Wednesday, April 4, 2012

The Rector's Monday Message: March 26, 2012

Complicating Ourselves

One night last week, Kathy and I watched Martin Scorsese’s documentary, Public Speaking, a film about the life and opinions of writer Fran Lebowitz. Among the many hilarious and pointed remarks Fran Lebowitz makes in the course of the movie, my favorite is this: "There's too much democracy in the culture, not enough democracy in the society."

What she meant was that in matters of art and literature, our public taste seems to have flattened out. Everybody seems to be writing a memoir, tweeting their opinions, expressing themselves in blogs, Facebook postings, and on urban walls.
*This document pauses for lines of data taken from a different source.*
-- ==== Sys2Proof/Machine/HostPorts.lean ====
section
/-! DEFINITION. Host ports: loss, return and rebinding (R339, R348 to R350), reissue of unconfirmed writes (R375), flush reads (R345),
failed transfers (R344, Table 15-4), the MSI-X table (R347), the debug window (R343) and writes of registers by their access codes
(R8).
Readings of the spec: logs 26, 27. -/

namespace Sys2Proof.Machine

open Sys2Proof

/-! ## Ports down and up (R349, R350) -/

/-- single_port: after READY one function alone is enabled (R339). -/
def State.noteSingle (s : State) : State :=
  let after : Bool := match s.start.state with
    | .off => false
    | .boot => false
    | .train => false
    | _ => true
  s.onHost (fun h => { h with singlePort := after && decide (((List.range 2).filter (fun p => (nth h.ports p {}).memEnable)).length = 1) })

/-- A host port is declared down: it issues nothing from now on, and its rebinding is due (R349). -/
def State.declareDown (s : State) (p : Nat) : State :=
  if s.portUp p then
    ((((s.serveTier.modHport p (fun h => { h with up := false, declared := true, flushes := [], cache := [] })).onHost (fun h => { h with rebind := true })).noteSingle).portsChanged).capChanged
  else s

/-- HOST_PORT_DOWN: its link leaves DL_Active, its function is reset or loses bus mastering, or it sees 8 time-outs in 1 ms. The first two take
its BAR0 away (R353). -/
def execHostPortDown (t port : Nat) (cause : PortCause) (s : State) : Host.Outcome State Fault Refusal :=
  let s := s.atTime t
  let off : Bool := match cause with
    | .reset => true
    | .busMaster => true
    | _ => false
  let gone : Bool := match cause with
    | .reset => true
    | .link => true
    | _ => false
  .next (((s.modHport port (fun h => { h with memEnable := h.memEnable && !off, bar := h.bar && !gone })).declareDown port).noteSingle)

/-- A port may train and be used: the PCIe ports have trained, and its die is healthy. -/
def mayTrain (s : State) (p : Nat) : Bool := p < 2 && !s.portUp p && !s.faults.hxFailed.contains p && 4 ≤ s.start.stage && s.start.state ≠ .off

/-- HOST_PORT_UP: a port trains to a rate and width it supports, with its function enabled: its BAR0 is there, and where its port_en bit is set it
is up. It takes bindings only where no port was up (R349, R350, R354). -/
def execHostPortUp (t port gts lanes : Nat) (s : State) : Host.Outcome State Fault Refusal :=
  let s := s.atTime t
  .next (
    if mayTrain s port && linkOk gts lanes then
      let none' := s.noPort
      let s := (s.serveTier.modHport port (fun h => { h with bar := true, memEnable := true, gts := gts, lanes := lanes })).noteSingle
      if bit s.regs.hxCtl.toNat port then
        (((s.modHport port (fun h => { h with up := true })).onHost (fun h => { h with rejoin := h.rejoin || none' })).portsChanged).capChanged
      else s
    else s)

/-! ## Rebinding and reissue (R349, R375) -/

/-- The port that bindings move to: the lowest that is up and has not gone down since the last commit window, else the lowest up. -/
def survivor (s : State) : Option Nat :=
  match [0, 1].find? (fun p => s.portUp p && !(s.hport p).declared) with
  | some p => some p
  | none => s.lowPort

/-- Unconfirmed writes of the commit-write log that some ports have posted or hold are issued again in log order, each on the port that
a map gives, before any later write and with the same bytes; other writes of those ports follow. -/
def State.reissue (s : State) (bad : Nat → Bool) (dest : Nat → Nat) : State :=
  let log := s.req.log.filter (fun w => !w.confirmed && bad w.port)
  let rest := s.host.posted.filter (fun w => bad w.port && !s.req.log.contains w)
  let s := s.onReq (fun r => { r with log := r.log.map (fun w => if !w.confirmed && bad w.port then { w with port := dest w.port, issued := s.tick.index } else w) })
  let s := s.onHost (fun h => { h with posted := h.posted.filter (fun w => !bad w.port) })
  (log ++ rest).foldl (fun t w => t.issue { w with port := dest w.port }) s

/-- Every unconfirmed write is issued again on its own port (R375). -/
def State.reissueAll (s : State) : State := s.reissue (fun _ => true) (fun p => p)

/-- In a commit window after a port was declared down, or came up with none up: rings, requests and unconfirmed writes of ports that
are down or were declared down move to the surviving port, and vector 0 is raised. -/
def State.rebindPorts (s : State) : State :=
  if !(s.host.rebind || s.host.rejoin) then s
  else
    match survivor s with
    | none => s
    | some q =>
      let bad := fun p => !s.portUp p || (s.hport p).declared
      let move := fun p => if bad p then q else p
      let s := s.onReq (fun r => { r with
        rings := r.rings.map (fun x => (x.1, { x.2 with port := move x.2.port }))
        table := r.table.map (fun x => (x.1, { x.2 with port := move x.2.port })) })
      let s := s.onHost (fun h => { h with rebind := false, rejoin := false, ports := h.ports.map (fun x => { x with declared := false }) })
      (s.reissue bad (fun _ => q)).raiseLow 0

/-! ## Flush reads (R345) -/

/-- The host address that a port's flush read targets, the first of: the head word of the lowest registered ring bound to it, that of the
lowest registered ring, the stream ring of its lowest live request (R345). -/
def flushTarget (s : State) (p : Nat) : Option Nat :=
  let rings := s.req.rings.filter (fun r => r.2.registered)
  match rings.find? (fun r => r.2.port = p), rings, s.req.table.find? (fun r => reqLive r.2.state && r.2.port = p) with
  | some r, _, _ => some r.2.headAddr
  | none, r :: _, _ => some r.2.headAddr
  | none, [], some r => some r.2.ringAddr
  | none, [], none => none

/-- After the last write of a commit window each port that holds unconfirmed writes of the log issues one zero-length read. -/
def State.flushRead (s : State) (p : Nat) : State :=
  match flushTarget s p with
  | none => s
  | some a =>
    if s.portUp p && s.req.log.any (fun w => w.port = p && !w.confirmed) then
      (s.translate p a 0).modHport p (fun h => { h with flushes := h.flushes ++ [(s.tick.index, a)] })
    else s

/-- FLUSH_READ_COMPLETE: the oldest flush read of a port returns: the writes it followed are confirmed, and the HOST blocks they left from are
released (Table 8-2, log 35). -/
def execFlushReadComplete (t port : Nat) (s : State) : Host.Outcome State Fault Refusal :=
  let s := s.atTime t
  .next (
    if !s.portUp port then s
    else
      match (s.hport port).flushes with
      | [] => s
      | (k, _) :: rest =>
        let s := (s.modHport port (fun h => { h with flushes := rest })).closeTransit .host (64 + port)
        let s := s.onReq (fun r => { r with log := r.log.map (fun w => if w.port = port && w.issued ≤ k then { w with confirmed := true } else w) })
        s.onHost (fun h => { h with posted := h.posted.filter (fun w => !(w.port = port && w.issued ≤ k)) }))

/-- Entries leave the log once confirmed and older than two commit windows (R374). -/
def State.trimLog (s : State) : State :=
  s.onReq (fun r => { r with log := r.log.filter (fun w => !(w.confirmed && w.tick + 2 ≤ s.tick.index)) })

/-! ## Failed transfers (R344, Table 15-4) -/

/-- A descriptor read fails: the descriptor completes BAD_ADDRESS, or, where its completion field cannot be written, the ring stops. -/
def State.failDescriptor (s : State) (n : Nat) (complFail : Bool) : State :=
  let g := s.ring n
  if admissionOpen s && nextRing s = some n then
    let t := (s.consume n).closeTransit .host n
    if complFail then t.stopRing n else t.hostWrite g.port (g.addr + g.consumed % ringSize g * 256 + 248) 0 (completionField t St.badAddress)
  else s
At the same time, our democratic institutions and their processes seem if anything to be less representative, and the enormous amounts of money in our political system increasingly skew the legislative results toward favoring the powerful and connected. What we need, says Lebowitz, is a return to what she calls the “natural hierarchy of talent” in our culture and a revitalization of participatory democracy in our society.
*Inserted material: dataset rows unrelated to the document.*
/-! ## Poisoned store reads (R199, R390, Table 17-5) -/

/-- What a shipment holds past what has landed is dropped, and the range is granted again. -/
def State.regrantShip (s : State) (h : Nat) : State :=
  match s.ship? h with
  | none => s
  | some x =>
    if x.outgoing then s
    else
      let y := { x with got := (x.got.filter (fun r => r.1 < x.landed)).map (fun r => (r.1, min r.2 x.landed)), body := [] }
      (s.setShip y).sendGrant y (x.landed / max 1 (blockBytes (shipModel s x)))

/-- STORE_POISONED_READ: a read of a stripe row with three or more erasures returns poisoned zeros, and its class handles it: an entry of
RTCACHE is rewritten from the serving die's cache, an operation of the prefix index on bucket holder is retried once and then a miss. Of the
control dies it is the active one that a poisoned JOURNAL fails (DESIGN CHOICE, log 42). -/
def execStorePoisonedRead (cls : StoreClass) (addr holder : Nat) (s : State) : Host.Outcome State Fault Refusal :=
  .next (
    if !rowLost s (stripeRow s addr) then s
    else
      let s := (s.answerWith (List.replicate 64 0)).readStore addr 64
      match cls with
      | .act => s.poisonJob holder
      | .logit => s.poisonJob holder
      | .ship => s.regrantShip holder
      | .host => s.reissueAll
      | .tier => s.failTier2 holder
      | .journal => s.controlDieFails s.faults.ctActive
      | .rtcache => s.onStore (mendRow (stripeRow s addr))
      | .pindex => s.onTier (fun u => { u with poisonedBuckets := u.poisonedBuckets ++ [holder] }))

/-! ## Uncorrectable data (R384, Table 17-3) and repairs (R385, R386) -/

/-- The directory entry of a model on a physical cluster whose frame holds a granule, with its kernel. -/
def frameOf (s : State) (m cl g : Nat) : Option (Nat × DirEntry) :=
  ((List.range ((s.mslot m).info.kernels.length + 1)).flatMap (fun k =>
    (hosted s cl).flatMap (fun n => (nth (nth (s.mslot m).info.dirs n []) k []).map (fun e => (k, e))))).find?
    (fun x => x.2.granule ≤ g && g < x.2.granule + 1 + ingotW x.2.fmt * 128 / 2048)

/-- UNCORRECTABLE_DATA: the attempts that read it are dropped, and it is handled by its class; what that changes of requests and page groups
waits for a commit window (R37, R264). An address that the device does not have is refused (R258). -/
def execUncorrectableData (t : Nat) (kind : UncorrKind) (addr target : Nat) (bothLost : Bool) (readers : List Nat) (s : State) :
    Host.Outcome State Fault Refusal :=
  let s := s.atTime t
  .next (
    let p := granuleOf addr
    if addr < stackBase 0 || 16 ≤ p.1 || banksOf s.variant * 32768 ≤ p.2 || s.faults.clFailed.contains p.1 then s
    else
      let s := ((s.onFaults (fun f => { f with lastUncorr := addr % two64 })).countStack p.1 (fun c => { c with uncorrectable := inc64 c.uncorrectable })).onPlan
        (fun u => { u with attempts := markAttempts readers (fun a => { a with poisoned := true }) u.attempts })
      match kind with
      | .ingot => s.notePoison target p.1 (match frameOf s target p.1 p.2 with | none => p.2 | some x => x.2.granule)
      | .manager => if bothLost then s.controlDieFails s.faults.ctActive else s
      | .commitLog => if bothLost then s.controlDieFails s.faults.ctActive else s
      | k => s.noteLoss (.data k target bothLost))

/-- A stack has a die without a spare bank, or a TSV group without a spare (Table 17-8). -/
def State.noteSpares (s : State) (n : Nat) : State :=
  let per := banksOf s.variant / 16
  let noBank := (List.range 16).any (fun d => 2 ≤ (s.faults.spareBanks.filter (fun b => b.1 = n && b.2 / per = d)).length)
  let noTsv := (List.range 72).any (fun g => 2 ≤ (s.faults.tsvSpares.filter (fun x => x = (n, g))).length)
  s.onFaults (fun f => { f with spareLow := maskWrite32 f.spareLow n (noBank || noTsv) })
where
  /-- Bit n of a 16-bit mask set or cleared. -/
  maskWrite32 (v : BitVec 16) (n : Nat) (b : Bool) : BitVec 16 :=
    if b then v ||| BitVec.ofNat 16 (2 ^ n) else v &&& ~~~(BitVec.ofNat 16 (2 ^ n))

/-- A spare row of a bank is brought in, where one is left. -/
def State.useSpareRow (s : State) (stack bank row : Nat) : State :=
  if (s.faults.spareRows.filter (fun r => r.1 = stack && r.2.1 = bank)).length < 64 then
    s.onFaults (fun f => { f with spareRows := f.spareRows ++ [(stack, bank, row)] })
  else s

/-- Poisonings of a granule in the last 24 h. -/
def poisonings (s : State) (cl g : Nat) : Nat :=
  (s.faults.poisonHist.filter (fun h => h.1 = cl && h.2.1 = g && s.now < h.2.2 + 86400000000000)).length

/-- A frame that fetched from its repair source agrees with its directory entry. -/
def frameAgrees (s : State) (m cl g : Nat) : Bool :=
  match frameOf s m cl g with
  | none => false
  | some x => !headerBad s cl g x.2 (kernelLayer s m x.1)

/-- INGOT_REPAIR_DONE: the frame fetched from a group peer or the golden image is rewritten in an execute window and checked; a golden
read that fails makes the slot BROKEN in a commit window before its descriptors (R289, R294), but in ORPHAN mode no model changes (R400). The
stack of a failed pair is not written (R15). -/
def execIngotRepairDone (slot cl granule : Nat) (ok : Bool) (bytes : List (BitVec 8)) (s : State) : Host.Outcome State Fault Refusal :=
  .next (
    let m := s.mslot slot
    if !m.poisoned.contains (cl, granule) || m.state ≠ .resident || !s.clusterUp cl then s
    else if ok then
      if s.tick.running && !s.tick.inCommit then
        let s := if 2 ≤ poisonings s cl granule then s.useSpareRow cl (granule / 32768) (granule % 32768) else s
        let s := s.putBytes (granAddr cl granule 0) bytes
        if frameAgrees s slot cl granule then
          let left := m.poisoned.filter (fun x => x ≠ (cl, granule))
          (s.modMslot slot (fun m => { m with poisoned := left })).onPlan (fun p => { p with repairing := if left.isEmpty then setDel slot p.repairing else p.repairing })
        else s
      else s
    else if settlesLong s && !s.faults.orphan then (s.modMslot slot (fun m => { m with state := .broken, brokenAt := s.tick.index })).postEvent St.modelBroken slot 0
    else s)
As I was ruminating on this pair of ideas, I chanced on a couple of articles about a new collection of book reviews (called Reading for My Life) by the late critic John Leonard, familiar to many from his time as editor of the New York Times Book Review and his regular appearances on CBS Sunday Morning. I always liked John Leonard’s criticism: it was marked by an original ability to appreciate both high and pop cultures. As he aged, though, Leonard became less satisfied with the pleasures of the latter. As I read a recent review of this new collection, I found myself nodding in eager assent at one of his observations:

"Popular culture is … like going to the Automat to buy an emotion. The thrills are cheap and the payoffs predictable and, after a while, the repetition is a bummer. Whereas books are where we go to complicate ourselves."--John Leonard, "Reading for My Life"

When I read this passage, I almost shouted aloud, “Preach it, brother!“ As much as I love popular culture, I find myself more and more dissatisfied after partaking of it. Following a movie or a television show, I often feel the way I do after eating at a fast-food restaurant: full, but not satisfied. More and more, what we’re offered by mass entertainment (and I’d include many contemporary novels, plays, films, and even much poetry in this category) is cheap thrills, predictable payoffs, and third-hand ideas.

One of my favorite pieces in the history of literary criticism is a 1911 essay by the British critic T.E. Hulme, “Romanticism and Classicism”. (For the full text, go to http://www.poetryfoundation.org/learning/essay/238694) I don’t entirely share Hulme’s taste, but he expresses, as no critic before or since has done so well, the difficulty of saying something beyond what we call “conventional wisdom”. He’s especially good on how difficult this is in writing. Here’s a sample:

The great aim is accurate, precise and definite description. The first thing is to recognise how extraordinarily difficult this is. It is no mere matter of carefulness; you have to use language, and language is by its very nature a communal thing; that is, it expresses never the exact thing but a compromise—that which is common to you, me and everybody. . . . Language has its own special nature, its own conventions and communal ideas. It is only by a concentrated effort of the mind that you can hold it fixed to your own purpose. . .

There are then two things to distinguish, first the particular faculty of mind to see things as they really are, and apart from the conventional ways in which you have been trained to see them. This is itself rare enough in all consciousness. Second, the concentrated state of mind, the grip over oneself which is necessary in the actual expression of what one sees.

What differentiates high art and popular culture has little to do with aesthetic style. There is schlock classical music and sophisticated rap music. What differentiates high from low art is the willingness of its maker to say something precise, fresh, and true. And both Hulme and Leonard would agree that when we are awash in a cultural sea of conventional wisdom the rare experience of the precise, fresh, and true is as welcome as a lifeboat.

Why does this matter to Christian people? It matters because, especially in Lent, we are embarked on a journey of discovery of what God is doing in our interior lives. For many of us, art is a clarifying mirror in which we see the depth of ourselves reflected back to us. Chances are, I’ll get a truer picture from Hamlet than from CSI Miami.

We are complicated creatures. After all, we’re made in God’s image. As St. Augustine said, because God is mysterious, there will always be a part of us that is mysterious, too. We get access to that hidden, divine part of ourselves through works of art that strive to break free from the bonds of cliché and convention and say something to us precise, fresh, and true. As Lent moves forward, take some time to attend to something worthy of your inner complications. In doing so, you’ll see more deeply into yourself and into the One in whose image you’re made.